[Start of section]

theorem vmin (l : Bool) (g : BitVec 4) (fmt : BitVec 4) (td : BitVec 4) (ta : BitVec 4) (tb : BitVec 4) (rs : BitVec 4) : Statement (.vmin l g fmt td ta tb rs) := by
  refine codec_of rfl (fun w hw => ?_)
  change w = 0x00500000 + g.toNat * 0x10000000 + fmt.toNat * 0x10000 + td.toNat * 0x1000 + ta.toNat * 0x100 + tb.toNat * 0x10 + rs.toNat at hw
  have := g.isLt; have := fmt.isLt; have := td.isLt; have := ta.isLt; have := tb.isLt; have := rs.isLt
  refine ⟨by omega, (congrArg (opcodeV l w) (show w / 0x100000 % 256 = 0x05 by omega)).trans ?_⟩
  show some (Instr.vmin l (fieldAt w 28 4) (fieldAt w 16 4) (fieldAt w 12 4) (fieldAt w 8 4) (fieldAt w 4 4) (fieldAt w 0 4)) = _
  rw [field_eq w 28 g (by omega), field_eq w 16 fmt (by omega), field_eq w 12 td (by omega), field_eq w 8 ta (by omega), field_eq w 4 tb (by omega), field_eq w 0 rs (by omega)]

theorem vmax (l : Bool) (g : BitVec 4) (fmt : BitVec 4) (td : BitVec 4) (ta : BitVec 4) (tb : BitVec 4) (rs : BitVec 4) : Statement (.vmax l g fmt td ta tb rs) := by
  refine codec_of rfl (fun w hw => ?_)
  change w = 0x00600000 + g.toNat * 0x10000000 + fmt.toNat * 0x10000 + td.toNat * 0x1000 + ta.toNat * 0x100 + tb.toNat * 0x10 + rs.toNat at hw
  have := g.isLt; have := fmt.isLt; have := td.isLt; have := ta.isLt; have := tb.isLt; have := rs.isLt
  refine ⟨by omega, (congrArg (opcodeV l w) (show w / 0x100000 % 256 = 0x06 by omega)).trans ?_⟩
  show some (Instr.vmax l (fieldAt w 28 4) (fieldAt w 16 4) (fieldAt w 12 4) (fieldAt w 8 4) (fieldAt w 4 4) (fieldAt w 0 4)) = _
  rw [field_eq w 28 g (by omega), field_eq w 16 fmt (by omega), field_eq w 12 td (by omega), field_eq w 8 ta (by omega), field_eq w 4 tb (by omega), field_eq w 0 rs (by omega)]

theorem vabs (l : Bool) (g : BitVec 4) (fmt : BitVec 4) (td : BitVec 4) (ta : BitVec 4) (rs : BitVec 4) : Statement (.vabs l g fmt td ta rs) := by
  refine codec_of rfl (fun w hw => ?_)
  change w = 0x00700000 + g.toNat * 0x10000000 + fmt.toNat * 0x10000 + td.toNat * 0x1000 + ta.toNat * 0x100 + rs.toNat at hw
  have := g.isLt; have := fmt.isLt; have := td.isLt; have := ta.isLt; have := rs.isLt
  refine ⟨by omega, (congrArg (opcodeV l w) (show w / 0x100000 % 256 = 0x07 by omega)).trans ?_⟩
  show some (Instr.vabs l (fieldAt w 28 4) (fieldAt w 16 4) (fieldAt w 12 4) (fieldAt w 8 4) (fieldAt w 0 4)) = _
  rw [field_eq w 28 g (by omega), field_eq w 16 fmt (by omega), field_eq w 12 td (by omega), field_eq w 8 ta (by omega), field_eq w 0 rs (by omega)]

theorem vneg (l : Bool) (g : BitVec 4) (fmt : BitVec 4) (td : BitVec 4) (ta : BitVec 4) (rs : BitVec 4) : Statement (.vneg l g fmt td ta rs) := by
  refine codec_of rfl (fun w hw => ?_)
  change w = 0x00800000 + g.toNat * 0x10000000 + fmt.toNat * 0x10000 + td.toNat * 0x1000 + ta.toNat * 0x100 + rs.toNat at hw
  have := g.isLt; have := fmt.isLt; have := td.isLt; have := ta.isLt; have := rs.isLt
  refine ⟨by omega, (congrArg (opcodeV l w) (show w / 0x100000 % 256 = 0x08 by omega)).trans ?_⟩
  show some (Instr.vneg l (fieldAt w 28 4) (fieldAt w 16 4) (fieldAt w 12 4) (fieldAt w 8 4) (fieldAt w 0 4)) = _
  rw [field_eq w 28 g (by omega), field_eq w 16 fmt (by omega), field_eq w 12 td (by omega), field_eq w 8 ta (by omega), field_eq w 0 rs (by omega)]

theorem vmov (l : Bool) (g : BitVec 4) (fmt : BitVec 4) (td : BitVec 4) (ta : BitVec 4) (rs : BitVec 4) : Statement (.vmov l g fmt td ta rs) := by
  refine codec_of rfl (fun w hw => ?_)
  change w = 0x00900000 + g.toNat * 0x10000000 + fmt.toNat * 0x10000 + td.toNat * 0x1000 + ta.toNat * 0x100 + rs.toNat at hw
  have := g.isLt; have := fmt.isLt; have := td.isLt; have := ta.isLt; have := rs.isLt
  refine ⟨by omega, (congrArg (opcodeV l w) (show w / 0x100000 % 256 = 0x09 by omega)).trans ?_⟩
  show some (Instr.vmov l (fieldAt w 28 4) (fieldAt w 16 4) (fieldAt w 12 4) (fieldAt w 8 4) (fieldAt w 0 4)) = _
  rw [field_eq w 28 g (by omega), field_eq w 16 fmt (by omega), field_eq w 12 td (by omega), field_eq w 8 ta (by omega), field_eq w 0 rs (by omega)]

theorem vand (l : Bool) (g : BitVec 4) (fmt : BitVec 4) (td : BitVec 4) (ta : BitVec 4) (tb : BitVec 4) (rs : BitVec 4) : Statement (.vand l g fmt td ta tb rs) := by
  refine codec_of rfl (fun w hw => ?_)
  change w = 0x00C00000 + g.toNat * 0x10000000 + fmt.toNat * 0x10000 + td.toNat * 0x1000 + ta.toNat * 0x100 + tb.toNat * 0x10 + rs.toNat at hw
  have := g.isLt; have := fmt.isLt; have := td.isLt; have := ta.isLt; have := tb.isLt; have := rs.isLt
  refine ⟨by omega, (congrArg (opcodeV l w) (show w / 0x100000 % 256 = 0x0C by omega)).trans ?_⟩
  show some (Instr.vand l (fieldAt w 28 4) (fieldAt w 16 4) (fieldAt w 12 4) (fieldAt w 8 4) (fieldAt w 4 4) (fieldAt w 0 4)) = _
  rw [field_eq w 28 g (by omega), field_eq w 16 fmt (by omega), field_eq w 12 td (by omega), field_eq w 8 ta (by omega), field_eq w 4 tb (by omega), field_eq w 0 rs (by omega)]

[End of section]

**Task description**
What lines in the listing include the string "Statement"? Copy them out.

**Solution below**
theorem vmin (l : Bool) (g : BitVec 4) (fmt : BitVec 4) (td : BitVec 4) (ta : BitVec 4) (tb : BitVec 4) (rs : BitVec 4) : Statement (.vmin l g fmt td ta tb rs) := by
theorem vmax (l : Bool) (g : BitVec 4) (fmt : BitVec 4) (td : BitVec 4) (ta : BitVec 4) (tb : BitVec 4) (rs : BitVec 4) : Statement (.vmax l g fmt td ta tb rs) := by
theorem vabs (l : Bool) (g : BitVec 4) (fmt : BitVec 4) (td : BitVec 4) (ta : BitVec 4) (rs : BitVec 4) : Statement (.vabs l g fmt td ta rs) := by
theorem vneg (l : Bool) (g : BitVec 4) (fmt : BitVec 4) (td : BitVec 4) (ta : BitVec 4) (rs : BitVec 4) : Statement (.vneg l g fmt td ta rs) := by
theorem vmov (l : Bool) (g : BitVec 4) (fmt : BitVec 4) (td : BitVec 4) (ta : BitVec 4) (rs : BitVec 4) : Statement (.vmov l g fmt td ta rs) := by
theorem vand (l : Bool) (g : BitVec 4) (fmt : BitVec 4) (td : BitVec 4) (ta : BitVec 4) (tb : BitVec 4) (rs : BitVec 4) : Statement (.vand l g fmt td ta tb rs) := by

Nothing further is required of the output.